The development of deep neural networks for image recognition inhales new life into already known areas of research in machine learning. One such area is domain adaptation. The essence of this adaptation is to train the model on the data from the source domain (source domain) so that it shows a comparable quality on the target domain (target domain). For example, the source domain can be synthetic data that can be “cheaply” generated, and the target domain is user photos. Then the task of domain adaptation is to train a model on synthetic data that will work well with “real” objects.

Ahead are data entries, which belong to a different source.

-- ==== Sys2Proof/Machine/Vehicles.lean ====
section
/-! DEFINITION. The Vehicle Unit: the segmenter, the vehicle list, gross load, end imbalance and the vehicle alarms (R85 to R98). -/

namespace Sys2Proof.Machine

/-! ### Reading spacings (R88) -/

/-- A spacing as the segmenter reads it (R88). -/
inductive Reading where
  | value (mm : Nat)
  | absent
  | unknown
deriving DecidableEq, Repr

/-- The spacing between axles `j` and `j + 1`, read during PASSAGE or in CLOSING (R88). -/
def readSpacing (closing : Bool) (p : Passage) (j : Nat) : Reading :=
  match Option.map AxleRecord.spacing (p.axle (j + 1)) with
  | some (.value v) => .value v
  | some .absent => .absent
  | some .pending => if closing then .absent else .unknown
  | none => if closing then .absent else .unknown

/-! ### Judging a type (R90, R92) -/

/-- The outcome of judging a type at a start axle (R90); `ended` marks a coupling taken from the end of the train (R92). -/
inductive Judgement where
  | fit (ended : Bool)
  | fail
  | wait
deriving DecidableEq, Repr

/-- Reads the inner spacings from axle `i` against the nominal spacings that remain (R90). -/
def judgeInner (closing : Bool) (p : Passage) (tol : Nat) (i : Nat) (nominal : List Nat) : Judgement :=
  match nominal with
  | [] => .fit false
  | s :: rest =>
    match readSpacing closing p i with
    | .absent => .fail
    | .unknown => .wait
    | .value v => if tol < ((v : Int) - s).natAbs then .fail else judgeInner closing p tol (i + 1) rest

/-- Reads the gap spacing after the type's last axle (R90, R92). -/
def judgeGap (closing : Bool) (p : Passage) (gap last : Nat) : Judgement :=
  if closing && last == p.axles.length then .fit true
  else
    match readSpacing closing p last with
    | .absent => .fail
    | .unknown => .wait
    | .value v => if v < gap then .fail else .fit false

/-- Judges a type at start axle `i` (R90). -/
def judgeType (closing : Bool) (p : Passage) (i : Nat) (t : VehicleType) : Judgement :=
  match judgeInner closing p t.tolerance i (t.spacings.take (t.axles - 1)) with
  | .fail => .fail
  | .wait => .wait
  | .fit _ => judgeGap closing p t.gap (i + t.axles - 1)

/-- What a step of the segmenter does (R89). -/
inductive SegmentStep where
  | make (code axles : Nat) (ended : Bool)
  | wait
deriving DecidableEq, Repr

/-- The first type in priority order that does not fail decides the step; if every type fails the axle is unclassified (R89 to R91). -/
def segmentStep (closing : Bool) (p : Passage) (i : Nat) (types : List VehicleType) : SegmentStep :=
  match types with
  | [] => .make 0 1 false
  | t :: rest =>
    match judgeType closing p i t with
    | .fail => segmentStep closing p i rest
    | .wait => .wait
    | .fit e => .make t.code t.axles e

/-! ### Gross load and evaluation (R94 to R97) -/

/-- The records of a vehicle's member axles (R93). -/
def memberAxles (p : Passage) (v : Vehicle) : List AxleRecord :=
  (List.range' v.first v.axles).filterMap p.axle

/-- The axle loads of the members when every member has one (R94). -/
def memberLoads (p : Passage) (v : Vehicle) : Option (List Nat) :=
  let l := (memberAxles p v).filterMap (·.axleLoad)
  if l.length = v.axles then some l else none

/-- The end imbalance from the member axle loads (R94). -/
def endImbalanceOf (n : Nat) (l : List Nat) : Option Nat :=
  let gross := sumNat l
  if n % 2 = 0 ∧ 0 < gross then
    some (divRoundNat (1000 * ((sumNat (l.take (n / 2)) : Int) - sumNat (l.drop (n / 2))).natAbs) gross)
  else none

/-- A vehicle with its gross load and end imbalance recomputed (R94). -/
def computeVehicle (p : Passage) (v : Vehicle) : Vehicle :=
  let l := memberLoads p v
  { v with gross := l.map sumNat, endImbalance := l.bind (endImbalanceOf v.axles) }

/-- The load parts of the members that are present (R95). -/
def memberParts (p : Passage) (v : Vehicle) : List LoadPart :=
  (memberAxles p v).flatMap fun a => [a.load.left, a.load.right].filterMap id

/-- A vehicle is load-complete: every member has both load parts and none is PROVISIONAL (R95). -/
def loadComplete (p : Passage) (v : Vehicle) : Bool :=
  (memberParts p v).length == 2 * v.axles
  && (memberParts p v).all fun x => x.common.settlement != .provisional

/-- A vehicle with its evaluation state and UNSTEADY_SOURCE set anew (R95). -/
def evaluatedVehicle (p : Passage) (v : Vehicle) : Vehicle :=
  let l := memberParts p v
  let unsteady := l.any fun x => x.common.settlement == .unsteady
  { v with
    unsteadySource := unsteady
    eval :=
      if unsteady then .unsteady
      else if l.isEmpty || l.any (fun x => x.common.settlement == .unconfirmed) then .unconfirmed
      else .confirmed }

/-- The evaluation state as a source state (R97). -/
def evalSource (e : EvalState) : Settlement :=
  match e with
  | .pending => .provisional
  | .confirmed => .confirmed
  | .unsteady => .unsteady
  | .unconfirmed => .unconfirmed

/-- The used types in priority order (R86). -/
def typesOf (t : Tables) : List VehicleType := t.vehicle.filterMap id

/-- AOU judges VEHICLE_OVER and END_IMBALANCE of an evaluated vehicle (R97). -/
def State.judgeVehicle (v : Vehicle) (s : State) : State :=
  let st := evalSource v.eval
  let s1 :=
    match v.gross, (typesOf s.tables).find? fun t => t.code == v.code with
    | some g, some t =>
      s.alarmIf (v.code ≠ 0 && decide (t.maxGross < g))
        ⟨.vehicleOver, v.number, none, (g : Int), (t.maxGross : Int), st, none⟩
    | _, _ => s
  match v.endImbalance with
  | some e =>
    s1.alarmIf (decide (s.threshold 3 < e))
      ⟨.endImbalance, v.number, none, (e : Int), (s.threshold 3 : Int), st, none⟩
  | none => s1

/-- Replaces a recorded vehicle (R93). -/
def State.putVehicle (v : Vehicle) (s : State) : State :=
  s.onPassage fun p => { p with vehicles := p.vehicles.map fun x => if x.number = v.number then v else x }

/-- VEH evaluates a recorded vehicle and hands it to AOU (R95 to R97). -/
def State.evaluateVehicle (v : Vehicle) (s : State) : State :=
  match s.passage with
  | none => s
  | some p =>
    let w := evaluatedVehicle p v
    (s.putVehicle w).judgeVehicle w

/-- VEH recomputes a vehicle and evaluates it if it is load-complete (R94, R96). -/
def State.refreshVehicle (v : Vehicle) (s : State) : State :=
  match s.passage with
  | none => s
  | some p =>
    let w := computeVehicle p v
    let s1 := s.putVehicle w
    if loadComplete p w then s1.evaluateVehicle w else s1

/-- WGU hands VEH an axle: its vehicle, if it has one, is recomputed and judged for evaluation (R84, R94, R96). -/
def State.handVehicle (axle : Nat) (s : State) : State :=
  match (s.axle axle).bind (·.vehicle), s.passage with
  | some n, some p =>
    match p.vehicles.find? fun v => v.number == n with
    | some v => s.refreshVehicle v
    | none => s
  | _, _ => s

/-! ### The segmenter (R87, R89, R91 to R93) -/

/-- A vehicle as created, before its loads are computed (R93). -/
def newVehicle (number code first axles : Nat) (ended : Bool) : Vehicle where
  number := number
  code := code
  first := first
  axles := axles
  gross := none
  endImbalance := none
  eval := .pending
  unsteadySource := false
  endAssumed := ended

/-- Writes a vehicle number into the member records (R93). -/
def numberAxles (v : Vehicle) (l : List AxleRecord) : List AxleRecord :=
  l.map fun a => if v.first ≤ a.number ∧ a.number < v.first + v.axles then { a with vehicle := some v.number } else a

/-- Makes a vehicle at the segment start: recorded if the list has room, computed and judged for evaluation (R91, R93). -/
def State.makeVehicle (code axles : Nat) (ended : Bool) (s : State) : State :=
  match s.passage with
  | none => s
  | some p =>
    let count := satInc Config.counterMax p.vehicleCount
    let v := newVehicle count code p.segmentStart axles ended
    let q := { p with vehicleCount := count, segmentStart := p.segmentStart + axles }
    if p.vehicles.length < Config.vehicleListDepth then
      let r := { q with vehicles := p.vehicles ++ [v], axles := numberAxles v p.axles }
      State.refreshVehicle v { s with passage := some r }
    else
      let r := { q with flags := { p.flags with vehiclesTruncated := true } }
      { s with passage := some r }

/-- An attempt of the segmenter, with fuel for one vehicle an axle (R89). -/
def State.segment (closing : Bool) (fuel : Nat) (s : State) : State :=
  match fuel with
  | 0 => s
  | n + 1 =>
    match s.passage with
    | none => s
    | some p =>
      if p.axles.length < p.segmentStart then s
      else
        match segmentStep closing p p.segmentStart (typesOf s.tables) with
        | .wait => s
        | .make code axles ended => (s.makeVehicle code axles ended).segment closing n

/-- An attempt of the segmenter (R89): no more vehicles than axles with a record can be made. -/
def State.segmentAttempt (closing : Bool) (s : State) : State :=
  s.segment closing (s.axleNumbers.length + 1)

/-- The closing evaluation: each recorded vehicle not load-complete is evaluated (R96). -/
def State.closingEvaluation (s : State) : State :=
  match s.passage with
  | none => s
  | some p =>
    forEach p.vehicles (fun v t =>
      match t.passage with
      | some q => if loadComplete q v then t else t.evaluateVehicle v
      | none => t) s

end Sys2Proof.Machine
end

In the Vision@Mail.Ru machine vision group, we are working on various applied tasks, and among them there are often those for whom there is little training data. In these cases, the generation of synthetic data and the adaptation of the model trained on them can help greatly. A good applied example of such an approach is the problem of detecting and recognizing products on the shelves in a store. Obtaining photos of such shelves and their markings are quite labor-intensive, but they can be simply generated. Therefore, we decided to dive deeper into the topic of domain adaptation.

Studies in domain adaptation address issues of using the previous experience accumulated by the neural network in a new task. Will the network be able to isolate some features from the source domain and use them in the target domain? Although the neural network in machine learning is only remotely related to neural networks in the human brain, the Holy Grail of artificial intelligence researchers is teaching the neural networks the capabilities that a person has. And people are able to use previous experience and accumulated knowledge to understand new concepts.

In addition, domain adaptation can help solve one of the fundamental problems of deep learning: to train large networks with high recognition quality, a very large amount of data is needed, which in practice is not always available. One solution may be to use domain adaptation methods on synthetic data that can be generated in virtually unlimited quantities.

Quite often in applied tasks there is a case when data are available only from one domain for learning, and the model must be applied on another domain. For example, a network that determines the aesthetic quality of a photograph can be trained on a database available on the web, collected from the site of amateur photographers. And it is planned to use this network on ordinary photos, the quality level of which is on average different from the level of a photo from a specialized photo site. As a solution, you can consider adapting the model to ordinary unpartitioned photos.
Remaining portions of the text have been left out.